I had used snow as a sweeping compound on the concrete floor of the bookstore, but it never occurred to me that I could partially defrost the freezer AND do this mid-summer!

I wish I could find 100 things like this, but 1 counts ‘eh?

J

So?

We sold a bunch o’ stuff and donated a bunch more. My biggest frustration is that I either 1)donated the accounting with the things we donated or 2)put it into the storage unit with the items we returned there. At any rate, it isn’t in the cars. Fortunately, I DO know exactly what I took in money-wise, as I was doing a running tally with every sold item. I had $x until just before we packed and I thought that was it, and sold another item for $5 last thing. The money checked out the way it should (start cash + sales = expected $) and I would have been very surprised if it hadn’t.

But it’s annoying in the extreme that I don’t have the actual tally. I can only recreate about 1/3 of it out of my head, what sold and for what, and I’ve done that. Hopefully the stupid piece of paper is in the storage and I’ll find it tomorrow. Otherwise I have the partial tally and I’ll have to put something like (unknown qty/items) sold for $xx.xx in my accounting, and I really don’t want to do that.

The flea market was a success, both in terms of selling things and doing a major cull o’ stuff.

receipt book

Obviously, however, I have some work to do yet on actually getting organized. Or, more accurately, getting organized for not in a store event. I will probably just go buy another receipt book as that always worked before. It isn’t records I have a problem with, it’s when they’re on odd sheets of paper. I’ll fix it.

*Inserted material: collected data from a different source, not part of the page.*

/-- FINALRESTORE likewise. -/
theorem exec_finalrestore : exec .finalrestore s = .next ((s.setPhase .calFinal).perform
    (((s.cfg.backupSet.zip s.work.bkp).take 2).map writeBack ++ s.cfg.rxmodeBaseline)) := by
  simp only [State.perform, Port.performAll_append, State.setPhase_cfg, State.setPhase_port, State.setPhase_hciKind,
    ← Port.restoreAll_eq_performAll]
  rfl

end issued

/-- A list without ANT does the same on every bus kind (R91). -/
theorem State.perform_setHci (s : State) {l : List ListOp} (plain : ∀ o ∈ l, o.usesAnt = false) (h : HciKind) :
    { s with hciKind := h }.perform l = { s.perform l with hciKind := h } := by
  simp only [State.perform, State.setPort, Port.performAll_hci s.cfg h s.hciKind s.port plain]

/-! ## Write-backs as list operations (R210, R250) -/

section writeBacks
variable (x : BackupElem × Word)

theorem writeBack_record (c : Config) (h : HciKind) : listRecord c h (writeBack x) = restoreRecord x := by
  obtain ⟨_ | _, v⟩ := x <;> rfl

theorem writeBack_covers (a : Addr) : (writeBack x).covers a ↔ x.1.covers a := by
  obtain ⟨_ | _, v⟩ := x <;> rfl

theorem writeBack_coversRf (p : Path) (i : Byte) : (writeBack x).coversRf p i ↔ x.1.rfLoc = some (p, i) := by
  obtain ⟨_ | _, v⟩ := x <;> simp [writeBack, ListOp.coversRf, BackupElem.rfLoc]

theorem writeBack_usesAnt : (writeBack x).usesAnt = false := by
  obtain ⟨_ | _, v⟩ := x <;> rfl

end writeBacks

/-- What holds of every write-back and of every operation of a list holds of both together. -/
theorem forall_writeBacks {P : ListOp → Prop} {xs : List (BackupElem × Word)} {l : List ListOp}
    (backs : ∀ x ∈ xs, P (writeBack x)) (list : ∀ o ∈ l, P o) : ∀ o ∈ xs.map writeBack ++ l, P o := by
  intro o mem
  rcases List.mem_append.mp mem with back | listed
  · obtain ⟨x, restored, rfl⟩ := List.mem_map.mp back
    exact backs x restored
  · exact list o listed

/-- Settles O16: each of the two is `State.perform` of its list. -/
theorem calcfgAndArmPerformTheirLists : Obligations.CalcfgAndArmPerformTheirLists := by
  intro s canonical i l performs
  have issued : exec i s = .next (s.perform l) := by
    rcases performs with ⟨rfl, list⟩ | ⟨rfl, rfl⟩
    · rw [exec_calcfg]
      cases kind : s.wires.kind <;> simp only [list, kind, calcfg]
    · exact exec_arm s
  refine ⟨s.perform l, issued, rfl, Port.performAll_trace _ _ _ _, Port.performAll_answers _ _ _ _,
    fun a outside => Port.performAll_byteAt _ _ _ outside, fun p j outside => Port.performAll_rf _ _ _ outside,
    Port.performAll_effect _ _ _ _, fun armed config h => ?_, fun l1 l2 a v split stored last => ?_⟩
  · obtain rfl : l = s.cfg.thermArm := by
      rcases performs with ⟨rfl, -⟩ | ⟨-, list⟩
      · cases armed
      · exact list
    subst armed
    have plain : ∀ o ∈ s.cfg.thermArm, o.usesAnt = false := fun o mem =>
      Config.plainOps_no_ant config o (List.mem_append_right _ mem)
    exact congrArg _ (s.perform_setHci plain h)
  · subst split
    exact Port.performAll_wordAt_wr _ _ canonical v stored last

/-- Settles O17: each restore is `State.perform` of its write-backs and lists, in its phase. -/
theorem restoresPerformTheirLists : Obligations.RestoresPerformTheirLists := by
  intro s i ph xs l restores
  have issued (h : HciKind) : exec i { s with hciKind := h } =
      .next (({ s with hciKind := h }.setPhase ph).perform (xs.map writeBack ++ l)) := by
    rcases restores with ⟨rfl, rfl, rfl, rfl⟩ | ⟨rfl, rfl, rfl, rfl⟩
    · exact exec_roundrestore _
    · exact exec_finalrestore _
  refine ⟨(s.setPhase ph).perform (xs.map writeBack ++ l), issued s.hciKind, rfl, ?_, Port.performAll_answers _ _ _ _,
    fun a saved listed => ?_, fun p j saved listed => ?_, Port.performAll_effect _ _ _ _, fun config h => ?_⟩
  · refine (Port.performAll_trace _ _ _ _).trans ?_
    simp [writeBack_record, Function.comp_def]
  · exact Port.performAll_byteAt _ _ _ (forall_writeBacks (fun x mem => mt (writeBack_covers x a).mp (saved x mem)) listed)
  · exact Port.performAll_rf _ _ _
      (forall_writeBacks (fun x mem => mt (writeBack_coversRf x p j).mp (saved x mem)) listed)
  · have plain : ∀ o ∈ l, o.usesAnt = false := fun o mem => Config.plainOps_no_ant config o (by
      simp only [Config.plainOps, List.mem_append]
      rcases restores with ⟨-, -, -, rfl⟩ | ⟨-, -, -, rfl⟩
      · exact .inl (.inl (List.mem_append.mp mem))
      · exact .inl (.inr mem))
    rw [issued]
    exact congrArg _ ((s.setPhase ph).perform_setHci (forall_writeBacks (fun x _ => writeBack_usesAnt x) plain) h)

Going Down for the 3rd Time

I can’t do this.

No matter how much stuff I get rid of, there’s more. No matter how many books I get rid of (and I’ve been doing that for 13 years now, ‘eh?) there are still more.

It will never end.

I have (literally) gotten rid of 1,000s of items. And I’ve done it for years. I’m still drowning in stuff.

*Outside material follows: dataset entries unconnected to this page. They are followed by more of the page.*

-- ==== Sys2Proof/Syntax.lean ====
section
/-! DEFINITION. The instructions. On this block the 13 states stand where instructions stand: the state identifier is the
opcode and the sampled input vector is the operand (`30_encoding.md`, head and R42 to R45). One constructor per row of
`spec/opcode_table.json`, in its order, format `SI`; the argument is the operand `v = {p, s, w}` (R43, R44). -/

namespace Sys2Proof

inductive Instr where
  /-- `GO_W` (id 0), west green (R58). -/
  | goW (v : InVec)
  /-- `WAIT_W` (id 1), west yellow (R59). -/
  | waitW (v : InVec)
  /-- `GO_S` (id 2), south green (R60). -/
  | goS (v : InVec)
  /-- `WAIT_S` (id 3), south yellow (R61). -/
  | waitS (v : InVec)
  /-- `WALK` (id 4) (R65). -/
  | walk (v : InVec)
  /-- `C1` (id 5), first countdown state (R66). -/
  | c1 (v : InVec)
  /-- `C2` (id 6) (R67). -/
  | c2 (v : InVec)
  /-- `C3` (id 7) (R68). -/
  | c3 (v : InVec)
  /-- `C4` (id 8) (R69). -/
  | c4 (v : InVec)
  /-- `C5` (id 9) (R70). -/
  | c5 (v : InVec)
  /-- `C6` (id 10) (R71). -/
  | c6 (v : InVec)
  /-- `C7` (id 11), last countdown state (R72). -/
  | c7 (v : InVec)
  /-- `DONT_WALK` (id 12), terminal don't-walk (R73). -/
  | dontWalk (v : InVec)
deriving DecidableEq, Repr

end Sys2Proof
end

See? I can’t do this. It will never end.

The old storage unit still has stuff in it. I don’t have anywhere to put it. I don’t know what to do, donate boxes to Salvation Army tomorrow I guess. I have a bookcase in the old unit which came from S.A., I can donate it back. The library is taking books again. But that’s one piece of furniture, there’s at least 3. One of which has to come home (no room for it either). There’s about 25 boxes of books, maybe more still in the old unit. I have given away books every-single-day for the past 3 weeks. EVERY day. As few as 3 and as many as 3 boxes at once.

drowning

This isn’t quite as bad as figuring out I couldn’t beat the PTSD (or whatever it was, before I •knew* what it was) by just being stubborn and being willing to work at it, for 42 years to diagnosis, 50+ for most of the rest of it. So, the last piece, the very last piece is this stupid, neverending purge o’ crap, which believe it or not hurts on occasion, and is terrifying on occasion too. I do better and worse and I’ve kept going. I have been determined that I’d win — at least this battle.

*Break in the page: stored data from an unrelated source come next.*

-- ==== Sys2Proof/Machine/Table.lean ====
section
/-! DEFINITION. The table space (`20_memory.md` R28, R29) and the two combinational blocks that read it: the transition
decoder (R79) and the output multiplexer (R80). `TABLE` is a parameter (R8); `tableRef` is the concrete table `TABLE_REF`
that the spec gives row by row (R58 to R61, R65 to R73). Its patterns and holds, and 29 of its 104 cells, are the spec's own
decisions D8 to D14 (log entry 1). -/

namespace Sys2Proof

/-- The row of a state: rows 0..12 exist, 13..15 do not (R29, R37). -/
def Table.row? (T : Table) (s : StateId) : Option Row := T[s.toNat]?

/-- `NEXT(s, v) = TABLE[s].next[v]`, the transition decoder; no output is specified for 13..15 (R79, R94). -/
def Table.succ? (T : Table) (s : StateId) (v : InVec) : Option StateId := (T.row? s).map (·.succ v)

/-- What the block shows in a state: the three output ports (R22, R80). -/
structure Outputs where
  traffic : TrafficPattern
  walk : WalkPattern
  hold : Hold
deriving DecidableEq, Repr

/-- The outputs of a row (R80). -/
def Row.outputs (r : Row) : Outputs := ⟨r.traffic, r.walk, r.hold⟩

/-- `OUT(s)`, the output multiplexer, a function of the cursor alone; nothing is specified for 13..15 (R80, R94). -/
def Table.out? (T : Table) (s : StateId) : Option Outputs := (T.row? s).map Row.outputs

/-! The rows of `TABLE_REF`, `next` in the order `v` = 0..7. -/

/-- R58. -/
def rowGoW : Row :=
  ⟨0b001100#6, 0b01#2, 300#16, #v[idWaitW, idGoW, idWaitW, idGoW, idWaitW, idGoW, idWaitW, idGoW]⟩
/-- R59. -/
def rowWaitW : Row :=
  ⟨0b010100#6, 0b01#2, 100#16, #v[idGoS, idGoS, idGoS, idGoS, idWalk, idWalk, idWalk, idWalk]⟩
/-- R60. -/
def rowGoS : Row :=
  ⟨0b100001#6, 0b01#2, 300#16, #v[idWaitS, idWaitS, idGoS, idGoS, idWaitS, idWaitS, idGoS, idGoS]⟩
/-- R61. -/
def rowWaitS : Row :=
  ⟨0b100010#6, 0b01#2, 100#16, #v[idGoW, idGoW, idGoW, idGoW, idWalk, idWalk, idWalk, idWalk]⟩
/-- R65. -/
def rowWalk : Row := ⟨0b100100#6, 0b10#2, 300#16, #v[idC1, idC1, idC1, idC1, idC1, idC1, idC1, idC1]⟩
/-- R66. -/
def rowC1 : Row := ⟨0b100100#6, 0b00#2, 25#16, #v[idC2, idC2, idC2, idC2, idC2, idC2, idC2, idC2]⟩
/-- R67. -/
def rowC2 : Row := ⟨0b100100#6, 0b01#2, 25#16, #v[idC3, idC3, idC3, idC3, idC3, idC3, idC3, idC3]⟩
/-- R68. -/
def rowC3 : Row := ⟨0b100100#6, 0b00#2, 25#16, #v[idC4, idC4, idC4, idC4, idC4, idC4, idC4, idC4]⟩
/-- R69. -/
def rowC4 : Row := ⟨0b100100#6, 0b01#2, 25#16, #v[idC5, idC5, idC5, idC5, idC5, idC5, idC5, idC5]⟩
/-- R70. -/
def rowC5 : Row := ⟨0b100100#6, 0b00#2, 25#16, #v[idC6, idC6, idC6, idC6, idC6, idC6, idC6, idC6]⟩
/-- R71. -/
def rowC6 : Row := ⟨0b100100#6, 0b01#2, 25#16, #v[idC7, idC7, idC7, idC7, idC7, idC7, idC7, idC7]⟩
/-- R72. -/
def rowC7 : Row :=
  ⟨0b100100#6, 0b00#2, 25#16,
    #v[idDontWalk, idDontWalk, idDontWalk, idDontWalk, idDontWalk, idDontWalk, idDontWalk, idDontWalk]⟩
/-- R73; the tie-break at input 0 is kept as it is (R74). -/
def rowDontWalk : Row :=
  ⟨0b100100#6, 0b01#2, 100#16, #v[idGoS, idGoW, idGoS, idGoS, idGoS, idGoW, idGoS, idGoS]⟩

/-- `TABLE_REF`, row `n` the state of identifier `n` (R8, R45). -/
def tableRef : Table :=
  #v[rowGoW, rowWaitW, rowGoS, rowWaitS, rowWalk, rowC1, rowC2, rowC3, rowC4, rowC5, rowC6, rowC7, rowDontWalk]

end Sys2Proof
end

But I think the abuser won instead? Can I just blow my brains out? (No gun.) You can bury me under a pile of books and papers and put on the headstone: she never actually accomplished anything and couldn’t finish anything, except her life. I really have no desire to commit suicide, but if suicide is the absence of pain, yes, that I DO want! How squishy does your brain have to be from beating it into the wall before you just give up?

Maybe the abuser was right after all? There just is something “not right” about me. I can’t do things.

Or maybe I’m just discouraged? I wonder why! And I suppose that tomorrow will be different. One of my largest life lessons was that I learned to “skate” when things are bad. Just let it go and don’t do anything permanent or dramatic: don’t break up a relationship, don’t hurt yourself, don’t drink & drive. Just find an emotional rabbit hole (for me that’s a book) and jump in, and hope you keep falling — at least until tomorrow. And tomorrow? Tomorrow you may find your life is completely different?

It usually is.

Let’s see, tomorrow starts in three hours. Can’t be here soon enough!

J

Note: Tomorrow, having come, isn’t perfect, but I’m not as overwhelmed as I was yesterday. Of course I didn’t sleep well, which never helps, but it is what it is.